- **Instructions for the task**: Going down the data below, set down exactly the line with "def nodeSet (n" and each line after it through the line with "def nodeTL (t"; no other lines.

Stored data
/-- Entry q of the queue table, when it keeps R406 and names a bound context. -/
def readEntry (s : State) (q : Nat) : Option Queue :=
  let b := logBytes s (s.hb.qtable.toNat / 65536 * 65536 + 32 * q) 32
  let log2n := fieldAt b 0x13 1
  let x : Queue := { ring := fieldAt b 0 8, prog := fieldAt b 8 8, ctx := fieldAt b 0x10 2, level := fieldAt b 0x12 1, log2n, vec := fieldAt b 0x14 2,
                     tail := 0, progress := 0, nextCmd := 0, on := true, err := 0, started := [], active := false, stopping := false, dying := false, entered := 0,
                     served := 0, dirty := false, bell := none }
  if x.ctx < 4096 ∧ x.level < 8 ∧ 4 ≤ log2n ∧ log2n ≤ 16 ∧ 16 ≤ x.vec ∧ x.vec < 2048 ∧ zeroFrom b 0x16 10 ∧ x.prog % 8 = 0
      ∧ x.ring % 2 ^ (6 + log2n) = 0 ∧ (Tab.find s.ctxs x.ctx).isSome then some x else none

def queueOn (s : State) (q : Nat) : Bool :=
  match queueOf s q with
  | some x => x.on
  | none => false

/-- R407, LOAD. -/
def execQueueLoad (s : State) : Out :=
  let q := qctlQueue s
  if queueOn s q then .next (qctlEnd s 3)
  else match readEntry s q with
    | none => .next (qctlEnd s 2)
    | some x => .next (qctlEnd { s with queues := Tab.put s.queues q x } 0)

/-- R407, DISABLE: the queue starts nothing more; QCTL_COMPLETE waits for what it has started. -/
def execQueueDisable (s : State) : Out := .next (qctlEnd (putBack (setQ s (qctlQueue s) fun x => { x with stopping := true }) (qctlQueue s)) 0)

/-- R407, RESET. -/
def execQueueReset (s : State) : Out :=
  match queueOf s (qctlQueue s) with
  | some x =>
    if x.on ∧ x.err ≠ 0 then .next (qctlEnd (setQ (putBack s (qctlQueue s)) (qctlQueue s) fun x => { x with nextCmd := x.tail, stopping := true }) 0)
    else .next (qctlEnd s 3)
  | none => .next (qctlEnd s 3)

/-- R407, QCTL_COMPLETE: BUSY clears; a DISABLE and a RESET that have begun end here once nothing started is left. -/
def execQctlComplete (s : State) : Out :=
  if !qctlBusy s then .next s
  else
    let q := qctlQueue s
    let st := bits s.hb.qctl.toNat 55 48
    match queueOf s q with
    | some x =>
      if st = 0 ∧ x.stopping ∧ (qctlOp s = 2 ∨ qctlOp s = 3) then
        if !x.idle then .next s
        else if qctlOp s = 2 then .next (setQctl (setQ s q fun x => { x with on := false, active := false, stopping := false }) false 0)
        else
          .next (later (writeProgress (setQctl (setQ s q fun x =>
            { x with stopping := false, err := 0, started := [], progress := x.tail, nextCmd := x.tail, dirty := x.prog != 0 }) false 0) q) .commandStart)
      else .next (setQctl s false st)
    | none => .next (setQctl s false st)

/-! ### Doorbells (R408, R410) -/

/-- R408, R409: what a register of a queue's doorbell page reads. -/
def readDoorbell (s : State) (q off : Nat) : BitVec 64 :=
  match queueOf s q with
  | some x => if off = 0 then BitVec.ofNat 64 x.tail else if off = 8 then BitVec.ofNat 64 x.progress else 0
  | none => 0

/-- R408, TAIL: an 8-byte write of a queue's doorbell; while EN is 0 the queue manager does not read it (R405; DESIGN CHOICE, log 135:
the last value written then is judged once EN is 1). -/
def execQueueTail (q : Nat) (v : BitVec 64) (s : State) : Out :=
  match queueOf s q with
  | none => .next s
  | some x =>
    if !x.on then .next s
    else if !bit s.hb.qtable.toNat 0 then .next (setQ s q fun x => { x with bell := some v.toNat })
    else .next (takeTail s q v.toNat)

/-! ### Starting a command (R410, R411, R413) -/

/-- Copy engines that take another host command: fewer than 32 of them and room (R412). -/
def hostEngine (s : State) : Option Nat :=
  let n := fun e => (engEntries s e).length
  (((List.range 32).map (100 + ·)).filter fun e => decide (((engEntries s e).filter fun m => m.queue.isSome).length < 32) && !fqFull s (2000 + e) 64 (n e)).foldl
    (fun (b : Option Nat) e => match b with
      | none => some e
      | some d => if n e < n d then some e else some d) none

/-- A queue's next command is not read while the one before it has not started or a WAIT holds it (R410, R411). -/
def Queue.holdsBack (x : Queue) : Bool := !(x.started.all fun c => c.begun) || x.waiting

/-- Whether a command that has been read may start now (R411): what it waits for has completed, and the unit that takes it
has room. -/
def mayStart (s : State) (x : Queue) (b : List (BitVec 8)) : Bool :=
  let op := fieldAt b 0 1
  ((!bit (fieldAt b 1 1) 0 && op != 4 && op != 6 && op != 7) || x.idle)
    && (op != 2 || decide (s.raster.draws.length < 16)) && (op != 3 || (hostEngine s).isSome)

/-- Queues that may start a command, in the order of R413. -/
def startOrder (s : State) : List Nat :=
  let before := fun (a b : Nat × Queue) =>
    decide (a.2.level < b.2.level) || (a.2.level == b.2.level && (decide (a.2.served < b.2.served) || (a.2.served == b.2.served && decide (a.1 < b.1))))
  let ins := fun (e : Nat × Queue) (l : List (Nat × Queue)) => l.takeWhile (fun f => before f e) ++ e :: l.dropWhile (fun f => before f e)
  ((s.queues.filter fun e => e.2.active && candidate s e.2).foldr ins []).map (·.1)

/-- A command starts: it is read whole, and its event follows at once. -/
def startCmd (s : State) (q : Nat) (x : Queue) (b : List (BitVec 8)) : State :=
  if cmdBad b then queueError s q 4 x.nextCmd
  else
    let op := fieldAt b 0 1
    let (s, t) := newId s
    let c : Cmd := { idx := x.nextCmd, bytes := b, begun := !(op == 1 || op == 2 || op == 3), ran := false, done := false, since := s.time }
    runCmd (later (setQ s q fun x => { x with nextCmd := x.nextCmd + 1, started := x.started ++ [c], served := t }) .commandStart) q x.nextCmd (cmdEvent op)

/-- Look at queues in order until one starts; a ring read that must wait asks, one whose fault stands is an ERROR. -/
def startFirst : List Nat → State → State
  | [], s => s
  | q :: qs, s => match queueOf s q with
    | none => startFirst qs s
    | some x =>
      if x.holdsBack then startFirst qs s
      else match engBytes engQm x.ctx (queueKey q) (x.ring + 64 * (x.nextCmd % 2 ^ x.log2n)) 64 s with
      | (.ok b, s) => if mayStart s x b then startCmd s q x b else startFirst qs s
      | (.error (.wait ps), s) => startFirst qs (engAsk s engQm x.ctx (queueKey q) ps)
      | (.error (.fault ..), s) => startFirst qs (queueError s q 2 x.nextCmd)
      | (.error (.lost ..), s) => startFirst qs (queueError s q 2 x.nextCmd)
      | (.error _, s) => startFirst qs s
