-- ==== Sys2Proof/Machine/TraceTests.lean ====
section
/-! DEFINITION. The arithmetic of traversal: rays and boxes (R320 to R325), instances (R328), triangles (R329, R330), levels of
detail (R331). -/
namespace Sys2Proof.Machine

/-! ### Exact values -/

def f32 (b : Nat) : XV := unpack (fmtOf tF32) (b % 2 ^ 32)
def f64 (b : Nat) : XV := unpack (fmtOf tF64) (b % 2 ^ 64)
/-- One rounding in RNE, as a value. -/
def r32 (x : XV) : XV := f32 (rneTo (fmtOf tF32) x)
def r64 (x : XV) : XV := f64 (rneTo (fmtOf tF64) x)
def xsub (a b : XV) : XV := xadd false a b.negate
def xzero : XV := .fin false 0 1 0
def xabs : XV → XV
  | .fin _ n d e => .fin false n d e
  | .inf _ => .inf false
  | x => x
/-- Comparisons that are false with a NaN. -/
def tle (a b : XV) : Bool := !a.isNan && !b.isNan && xle a b
def tlt (a b : XV) : Bool := !a.isNan && !b.isNan && xlt a b
def finite : XV → Bool
  | .fin .. => true
  | _ => false
def xmax (a b : XV) : XV := if tlt a b then b else a
def xmin (a b : XV) : XV := if tlt b a then b else a
def isPos (x : XV) : Bool := tlt xzero x
def isNegV (x : XV) : Bool := tlt x xzero

/-- R325's rounding to a 24-bit significand, downward or upward, with no lower limit of the exponent and overflow to
infinity. -/
def round24 (up : Bool) : XV → XV
  | .fin neg n d e =>
    if n = 0 then .fin neg 0 1 0
    else
      let q := floorLog n d e - 23
      let sh := e - q
      let num := if sh < 0 then n else n <<< sh.natAbs
      let den := if sh < 0 then d <<< sh.natAbs else d
      let k := num / den
      let k := if num % den ≠ 0 ∧ neg ≠ up then k + 1 else k
      if (2 ^ 24 - 1) * 2 ^ 104 < (if 0 ≤ q then k * 2 ^ q.toNat else 0) then .inf neg else .fin neg k 1 q
  | x => x

/-! ### The ray (R320, R321) -/

def coord (l : List Nat) (a : Nat) : Nat := l.getD a 0
/-- Origin and direction as bits. -/
def rayO (r : List (BitVec 8)) : List Nat := (List.range 3).map fun a => fieldAt r (8 * a) 8
def rayD (r : List (BitVec 8)) : List Nat := (List.range 3).map fun a => fieldAt r (0x18 + 4 * a) 4
def raySpread (r : List (BitVec 8)) : XV := f32 (fieldAt r 0x24 4)
def rayTmin (r : List (BitVec 8)) : XV := f64 (fieldAt r 0x28 8)
def rayWidth (r : List (BitVec 8)) : XV := f32 (fieldAt r 0x38 4)
def rayId (r : List (BitVec 8)) : Nat := fieldAt r 0x3C 3
def rayFlags (r : List (BitVec 8)) : Nat := fieldAt r 0x3F 1
def flagAny (r : List (BitVec 8)) : Bool := bit (rayFlags r) 0
def flagCullBack (r : List (BitVec 8)) : Bool := bit (rayFlags r) 1
def flagCullFront (r : List (BitVec 8)) : Bool := bit (rayFlags r) 2
def flagLod (r : List (BitVec 8)) : Bool := bit (rayFlags r) 3
def flagLog (r : List (BitVec 8)) : Bool := bit (rayFlags r) 4

/-- An origin and a direction that R321 calls degenerate. -/
def badSpace (o d : List Nat) : Bool :=
  !(o.all fun x => finite (f64 x)) || !(d.all fun x => finite (f32 x)) || d.all fun x => (f32 x).isZero

/-- R321 for a world ray. The TMAX of a held hit is the distance accepted, no longer the ray's own, and is not tested
(DEDUCED, log 115). -/
def degenerate (t : Trav) : Bool :=
  badSpace (rayO t.ray) (rayD t.ray) || (rayTmin t.ray).isNan
    || (!t.haveHit && ((f64 t.tmax).isNan || tlt (f64 t.tmax) (rayTmin t.ray)))

/-- The ray of the space the traversal stands in. -/
def Trav.o (t : Trav) : List Nat := if t.inst then t.obj.take 3 else rayO t.ray
def Trav.d (t : Trav) : List Nat := if t.inst then t.obj.drop 3 else rayD t.ray

/-! ### The box test (R325) -/

/-- One axis: `none` when the box is missed, else the slab. -/
def slab (o d lo hi : XV) : Option (XV × XV) :=
  if d.isZero then (if tle lo o && tle o hi then some (.inf true, .inf false) else none)
  else
    let q1 := xdiv (xsub lo o) d
    let q2 := xdiv (xsub hi o) d
    if q1.isNan || q2.isNan then none else some (round24 false (xmin q1 q2), round24 true (xmax q1 q2))

/-- Whether the box is hit, its entry, and tnear. -/
def boxTest (t : Trav) (lo hi : List XV) : Bool × XV × XV :=
  let at' := fun (l : List XV) a => l.getD a xzero
  if !((List.range 3).all fun a => tle (at' lo a) (at' hi a)) then (false, .inf true, .inf true)
  else
    let ss := (List.range 3).map fun a => slab (f64 (coord t.o a)) (f32 (coord t.d a)) (at' lo a) (at' hi a)
    if ss.any Option.isNone then (false, .inf true, .inf true)
    else
      let ss := ss.filterMap id
      let entry := ss.foldl (fun m x => xmax m x.1) (.inf true)
      let exit' := ss.foldl (fun m x => xmin m x.2) (.inf false)
      let tn := xmax entry (round24 false (rayTmin t.ray))
      let tf := xmin exit' (round24 true (f64 t.tmax))
      (tle tn tf, entry, tn)

/-! ### Instances (R328) -/

/-- The object-space ray that an instance record's transform gives. -/
def objectRay (t : Trav) (rc : List (BitVec 8)) : List Nat :=
  let m := fun r k => f64 (fieldAt rc (8 * (4 * r + k)) 8)
  let o := rayO t.ray
  let d := rayD t.ray
  ((List.range 3).map fun r => rneTo (fmtOf tF64) (sumXV (((List.range 3).map fun k => xmul (m r k) (f64 (coord o k))) ++ [m r 3])))
    ++ (List.range 3).map fun r => rneTo (fmtOf tF32) (sumXV ((List.range 3).map fun k => xmul (m r k) (f32 (coord d k))))

/-! ### The triangle test (R329, R330) -/

structure TriRes where
  found : Bool
  pos : Bool
  fallback : Bool
  t : XV
  hu : XV
  hv : XV
deriving DecidableEq, Repr

/-- The axis of largest |D|, ties to the lowest. -/
def mainAxis (d : List Nat) : Nat :=
  let m := fun a => xabs (f32 (coord d a))
  if tle (m 1) (m 0) && tle (m 2) (m 0) then 0 else if tle (m 2) (m 1) then 1 else 2

/-- A vertex in the sheared space. -/
structure Shear where
  x : XV
  y : XV
  z : XV
deriving DecidableEq, Repr

/-- An edge whose function is zero owns the point by its sheared vector, turned by the sign of det (R330). -/
def ownsEdge (neg : Bool) (a b : Shear) : Bool :=
  let turn := fun (x : XV) => if neg then x.negate else x
  let x := turn (xsub b.x a.x)
  let y := turn (xsub b.y a.y)
  isPos y || (y.isZero && isNegV x)

/-- R329 for one triangle against a ray: what is computed, found or not. -/
def triTest (o d : List Nat) (vs : List (List XV)) : TriRes :=
  let kz := mainAxis d
  let kx := (kz + 1) % 3
  let ky := (kx + 1) % 3
  let dd := fun a => f32 (coord d a)
  let (kx, ky) := if isNegV (dd kz) then (ky, kx) else (kx, ky)
  let sx := r32 (xdiv (dd kx) (dd kz))
  let sy := r32 (xdiv (dd ky) (dd kz))
  let sz := r32 (xdiv (.fin false 1 1 0) (dd kz))
  let shear := fun (v : List XV) =>
    let p := fun a => r32 (xsub (v.getD a xzero) (f64 (coord o a)))
    ({ x := r32 (xsub (p kx) (xmul sx (p kz))), y := r32 (xsub (p ky) (xmul sy (p kz))), z := r32 (xmul sz (p kz)) } : Shear)
  let a := shear (vs.getD 0 [])
  let b := shear (vs.getD 1 [])
  let c := shear (vs.getD 2 [])
  let eu := xsub (xmul c.x b.y) (xmul c.y b.x)
  let ev := xsub (xmul a.x c.y) (xmul a.y c.x)
  let ew := xsub (xmul b.x a.y) (xmul b.y a.x)
  let fb := (r32 eu).isZero || (r32 ev).isZero || (r32 ew).isZero
  let rd := if fb then r64 else r32
  let u := rd eu
  let v := rd ev
  let w := rd ew
  let det := xadd false (xadd false u v) w
  let t := r64 (xdiv (xadd false (xadd false (xmul u a.z) (xmul v b.z)) (xmul w c.z)) det)
  let plus := fun (x : XV) => if x.isZero then xzero else x
  let hu := plus (r32 (xdiv v det))
  let hv := plus (r32 (xdiv w det))
  let neg := isNegV det
  let okAll := [sx, sy, sz, a.x, a.y, a.z, b.x, b.y, b.z, c.x, c.y, c.z, u, v, w, det].all finite
  let side := fun (x : XV) (p q : Shear) => if x.isZero then ownsEdge neg p q else isNegV x == neg
  let found := okAll && !det.isZero && side u b c && side v c a && side w a b && finite t
  { found, pos := isPos det, fallback := fb, t, hu, hv }

/-! ### Level of detail (R331) -/

/-- A node's fields (R322). -/
def nodeBox (n : List (BitVec 8)) (q0 : Nat) : List XV :=
  (List.range 3).map fun a => xadd false (f32 (fieldAt n (4 * a) 4)) (.fin false (fieldAt n (q0 + a) 1) 1 (toS 8 (fieldAt n (0x0C + a) 1)))
def frameHigh (n : List (BitVec 8)) : List XV :=
  (List.range 3).map fun a => xadd false (f32 (fieldAt n (4 * a) 4)) (.fin false 255 1 (toS 8 (fieldAt n (0x0C + a) 1)))
def nodeCount (n : List (BitVec 8)) : Nat := fieldAt n 0x0F 1 % 8
def nodeLod (n : List (BitVec 8)) : Bool := bit (fieldAt n 0x0F 1) 3
def nodeRef (n : List (BitVec 8)) (i : Nat) : Nat := fieldAt n (0x10 + 8 * i) 8
def nodeSet (n : List (BitVec 8)) (j : Nat) : Nat := fieldAt n (0x64 + j) 1
def nodeThr (n : List (BitVec 8)) (i : Nat) : XV := f32 (fieldAt n (0x68 + 4 * (i - 1)) 4)
def nodeBand (n : List (BitVec 8)) (i : Nat) : XV := f32 (fieldAt n (0x74 + 4 * (i - 1)) 4)
/-- Valid sets. -/
def validSets (n : List (BitVec 8)) : Nat := ((List.range 4).filter fun j => bit (nodeSet n j) 7).length

/-- tL: the entry of the frame box, or TMIN rounded down to F32. -/
def nodeTL (t : Trav) (n : List (BitVec 8)) : XV :=
  let tm := f32 ((roundTo (fmtOf tF32) 3 false none (rayTmin t.ray)).bits)
  let frame := (List.range 3).map fun a => f32 (fieldAt n (4 * a) 4)
  let (hit, entry, _) := boxTest t frame (frameHigh n)
  if hit then xmax tm entry else tm

/-- The 24-bit hash u of a seed, a ray and a node. -/
def lodHash (seed rayid addr : Nat) : Nat :=
  let m := 2 ^ 32
  let h := seed ^^^ (rayid * 0x2C9F85A1 % m) ^^^ (bits addr 38 7 ^^^ bits addr 63 39)
  let h := (h ^^^ h / 2 ^ 16) * 0x6C8E9CF5 % m
  let h := (h ^^^ h / 2 ^ 13) * 0x9A3D2B67 % m
  (h ^^^ h / 2 ^ 16) / 2 ^ 8

/-- The chosen set j. -/
def lodSet (t : Trav) (n : List (BitVec 8)) (addr : Nat) : Nat :=
  let w := r32 (xadd false (xmul (raySpread t.ray) (nodeTL t n)) (rayWidth t.ray))
  let u := lodHash t.seed (rayId t.ray) addr
  (List.range (validSets n - 1)).foldl (fun j k =>
    let i := k + 1
    let b := nodeBand n i
    let taken := if b.isZero then tle (nodeThr n i) w
      else tlt (xmul (ofInt u 1 0) b) (xmul (ofInt (2 ^ 24) 1 0) (xadd false (xsub w (nodeThr n i)) (xscale (-1) b)))
    if taken then j + 1 else j) 0

end Sys2Proof.Machine
end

- **Task response**:
def nodeSet (n : List (BitVec 8)) (j : Nat) : Nat := fieldAt n (0x64 + j) 1
def nodeThr (n : List (BitVec 8)) (i : Nat) : XV := f32 (fieldAt n (0x68 + 4 * (i - 1)) 4)
def nodeBand (n : List (BitVec 8)) (i : Nat) : XV := f32 (fieldAt n (0x74 + 4 * (i - 1)) 4)
/-- Valid sets. -/
def validSets (n : List (BitVec 8)) : Nat := ((List.range 4).filter fun j => bit (nodeSet n j) 7).length

/-- tL: the entry of the frame box, or TMIN rounded down to F32. -/
def nodeTL (t : Trav) (n : List (BitVec 8)) : XV :=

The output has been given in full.